Когда мы загрузились в машину, командование взял на себя Ленчик.
— Ко Дворцу бракосочетаний, — велел он, усевшись «рядом с шофером».
При этих словах Ленчик через плечо одарил нас столь многозначительным взглядом, что мы с Димычем, не сговариваясь, кивнули.
Едем, значит, ко Дворцу.
Бракосочетаться.
Выворачивая с Деревянки на проспект Ленина, Шемет (до того он молчал, крутя баранку двумя пальцами) вдруг нервно облизал губы.
— Его надо найти. Ребята, я вчера разговаривал с его женой… его обязательно надо найти!
«Ребята» слушали. На сей раз голос Шемета, бархатный тенор Большого Босса, слегка похрипывал; да и напускная вежливость, более уместная на дипломатическом приеме или при вербовке спецслужбами, куда-то делась. Таким Шемет мне нравился больше… еще больше.

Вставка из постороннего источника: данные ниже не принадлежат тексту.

theorem formatFA_of_row (h : w &&& 0xF000#16 = p) (hp : p.toNat = op * 4096) : formatFA op (fieldNNN w) = w :=
  formatFA_fields (fieldOp_of_F000 h hp)

theorem formatFI_of_row (h : w &&& 0xF000#16 = p) (hp : p.toNat = op * 4096) : formatFI op (fieldX w) (fieldNN w) = w :=
  formatFI_fields (fieldOp_of_F000 h hp)

/-- Format FD: N is an operand, so no row fixes it. -/
theorem formatFD_of_row (h : w &&& 0xF000#16 = p) (hp : p.toNat = op * 4096) :
    formatFR op (fieldX w) (fieldY w) (fieldN w) = w :=
  formatFR_fields (fieldOp_of_F000 h hp) rfl

theorem formatFR_of_row {n : Fin 16} (h : w &&& 0xF00F#16 = p) (hp : p.toNat = op * 4096 + n.val) :
    formatFR op (fieldX w) (fieldY w) n = w := by
  rw [← h, mask_F00F] at hp
  exact formatFR_fields (by rw [fieldOp_val]; omega) (by rw [fieldN_val]; omega)

theorem formatFS_of_row {sub : Byte} (h : w &&& 0xF0FF#16 = p) (hp : p.toNat = op * 4096 + sub.toNat) :
    formatFS op (fieldX w) sub = w := by
  have := sub.isLt
  rw [← h, mask_F0FF] at hp
  exact formatFS_fields (by rw [fieldOp_val]; omega) (by rw [fieldNN_toNat]; omega)

theorem eq_of_FFFF (h : w &&& 0xFFFF#16 = p) : p = w :=
  h.symm.trans (BitVec.eq_of_toNat_eq (mask_FFFF w))

/-- Row by row, the instruction whose words the row matches. -/
theorem encodes_of_row : ∀ r ∈ decodeTable, w &&& r.mask = r.pattern → ∃ i, encode i = w := by
  intro r hr h
  fin_cases hr
  exacts [⟨.cls, eq_of_FFFF h⟩, ⟨.ret, eq_of_FFFF h⟩, ⟨.jp _, formatFA_of_row h rfl⟩, ⟨.call _, formatFA_of_row h rfl⟩,
    ⟨.seImm _ _, formatFI_of_row h rfl⟩, ⟨.sneImm _ _, formatFI_of_row h rfl⟩, ⟨.seReg _ _, formatFR_of_row h rfl⟩,
    ⟨.ldImm _ _, formatFI_of_row h rfl⟩, ⟨.addImm _ _, formatFI_of_row h rfl⟩, ⟨.ldReg _ _, formatFR_of_row h rfl⟩,
    ⟨.orReg _ _, formatFR_of_row h rfl⟩, ⟨.andReg _ _, formatFR_of_row h rfl⟩, ⟨.xorReg _ _, formatFR_of_row h rfl⟩,
    ⟨.addReg _ _, formatFR_of_row h rfl⟩, ⟨.subReg _ _, formatFR_of_row h rfl⟩, ⟨.shr _ _, formatFR_of_row h rfl⟩,
    ⟨.subnReg _ _, formatFR_of_row h rfl⟩, ⟨.shl _ _, formatFR_of_row h rfl⟩, ⟨.sneReg _ _, formatFR_of_row h rfl⟩,
    ⟨.ldI _, formatFA_of_row h rfl⟩, ⟨.jpV0 _, formatFA_of_row h rfl⟩, ⟨.rnd _ _, formatFI_of_row h rfl⟩,
    ⟨.drw _ _ _, formatFD_of_row h rfl⟩, ⟨.skp _, formatFS_of_row h rfl⟩, ⟨.sknp _, formatFS_of_row h rfl⟩,
    ⟨.ldVxDt _, formatFS_of_row h rfl⟩, ⟨.ldVxK _, formatFS_of_row h rfl⟩, ⟨.ldDtVx _, formatFS_of_row h rfl⟩,
    ⟨.ldStVx _, formatFS_of_row h rfl⟩, ⟨.addI _, formatFS_of_row h rfl⟩, ⟨.ldF _, formatFS_of_row h rfl⟩,
    ⟨.ldB _, formatFS_of_row h rfl⟩, ⟨.ldMemVx _, formatFS_of_row h rfl⟩, ⟨.ldVxMem _, formatFS_of_row h rfl⟩]

end rows

/-- A word decodes exactly when a row of the table matches it. -/
theorem decodes_iff_row (w : Word) : (∃ i, decodeWord w = .ok i) ↔ ∃ r ∈ decodeTable, w &&& r.mask = r.pattern := by
  rw [decodes_iff_encodes]
  constructor
  · rintro ⟨i, rfl⟩
    exact (wellFormed_word_iff _).mp (encode_wellFormed i)
  · rintro ⟨r, hr, h⟩
    exact encodes_of_row r hr h

theorem decodeWord_error_of_no_row {w : Word} (h : ∀ r ∈ decodeTable, w &&& r.mask ≠ r.pattern) :
    ∃ e, decodeWord w = .error e := by
  cases hd : decodeWord w with
  | error e => exact ⟨e, rfl⟩
  | ok i =>
    obtain ⟨r, hr, hw⟩ := (decodes_iff_row w).mp ⟨i, hd⟩
    exact absurd hw (h r hr)

/-! ### Two rows never match one word -/

/-- Two rows that match one word agree on every bit that both masks fix. -/
theorem patterns_agree_of_common_word {w : Word} {r r' : Row} (h : w &&& r.mask = r.pattern)
    (h' : w &&& r'.mask = r'.pattern) : r.pattern &&& r'.mask = r'.pattern &&& r.mask := by
  rw [← h, ← h', BitVec.and_assoc, BitVec.and_assoc, BitVec.and_comm r.mask]

/-- Any two rows of the table disagree on some bit that both masks fix. -/
theorem decodeTable_patterns_differ :
    ∀ j k : Fin decodeTable.length, j ≠ k →
      decodeTable[j].pattern &&& decodeTable[k].mask ≠ decodeTable[k].pattern &&& decodeTable[j].mask := by
  decide

/-! ### A word that is no instruction -/

namespace Machine

theorem step_of_decode_error {s : State} {w : Word} {e : Reject} (hm : s.mode = .running) (hf : fetch s = .ok w)
    (hd : decodeWord w = .error e) : step s = .next (failDecode s w) := by
  simp only [step, hm, hf, hd]

/-- Taking an error writes MODE and ERR alone (spec/40_engine.md R128). -/
theorem unchangedBut_abort (s : State) (k : ErrorKind) (word : Option Word) :
    UnchangedBut [.mode, .err] s (s.abort k word) := by
  intro c hc
  cases c with
  | mode | err => simp at hc
  | _ => rfl

end Machine

/-! ### The obligations -/

/-- Settles O1: the fields of each format read back as the operands. -/
theorem decodeOfEncodeIsTheInstruction : Obligations.DecodeOfEncodeIsTheInstruction := decodeWord_encode

/-- Settles O2: the fields the decoder reads make up the whole word. -/
theorem encodeOfDecodeIsTheWord : Obligations.EncodeOfDecodeIsTheWord := fun _ _ => encode_of_decodeWord

/-- Settles O3: both sides say that the word is the encoding of some instruction. -/
theorem decoderAcceptsExactlyTheTable : Obligations.DecoderAcceptsExactlyTheTable := decodes_iff_row

/-- Settles O4: two different rows disagree on a bit that both masks fix, and a common word would decide that bit. -/
theorem noWordMatchesTwoRows : Obligations.NoWordMatchesTwoRows := by
  unfold Obligations.NoWordMatchesTwoRows
  intro w j k hj hk hwj hwk
  by_contra hjk
  exact decodeTable_patterns_differ ⟨j, hj⟩ ⟨k, hk⟩ (by simpa using hjk) (patterns_agree_of_common_word hwj hwk)

/-- Settles O9: the word does not decode, so the step takes UnsupportedInstruction. -/
theorem unsupportedWordHalts : Obligations.UnsupportedWordHalts := by
  unfold Obligations.UnsupportedWordHalts
  intro s w hm hf hno
  obtain ⟨e, hd⟩ := decodeWord_error_of_no_row hno
  exact ⟨_, Machine.step_of_decode_error hm hf hd, rfl, rfl, Machine.unchangedBut_abort s _ _⟩

/-- Settles O5: the decoder computes each listed answer. -/
theorem specWordsDecodeAsListed : Obligations.SpecWordsDecodeAsListed := by
  unfold Obligations.SpecWordsDecodeAsListed
  exact ⟨rfl, rfl, rfl, rfl, rfl, rfl, rfl, rfl, rfl, rfl⟩

end Sys2Proof

/-! ## The engine family: the cycle, the engine's modes, and the host operations beside it

One frame rule per update of the state and one equation per way through a cycle; a placed word, a waiting engine, a completed and a
failed cycle are put together from them. -/

namespace Sys2Proof.Machine

variable {s t u : State}

/-! ### Frames -/

theorem Component.same_trans {c : Component} (h : c.same s t) (h' : c.same t u) : c.same s u := by
  cases c <;> exact Eq.trans h' h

Скоро будет «больше некуда».
Тупик.
— Я… я чувствую себя виноватым перед вашим… перед нашим Монаховым.
От удивления я вообще едва не лишился дара речи: Большой Босс исповедовался!
Ныне отпущаеши!
Камо грядеши… нет, это из другой оперы, хотя и здесь пригодилось бы.
— Да, я неплохо заработал на его выступлении. Но, наверное, если бы я не подтолкнул Монахова, если бы не сыграл на его ущемленном самолюбии… Вы знаете, что его сын лежит в реанимации?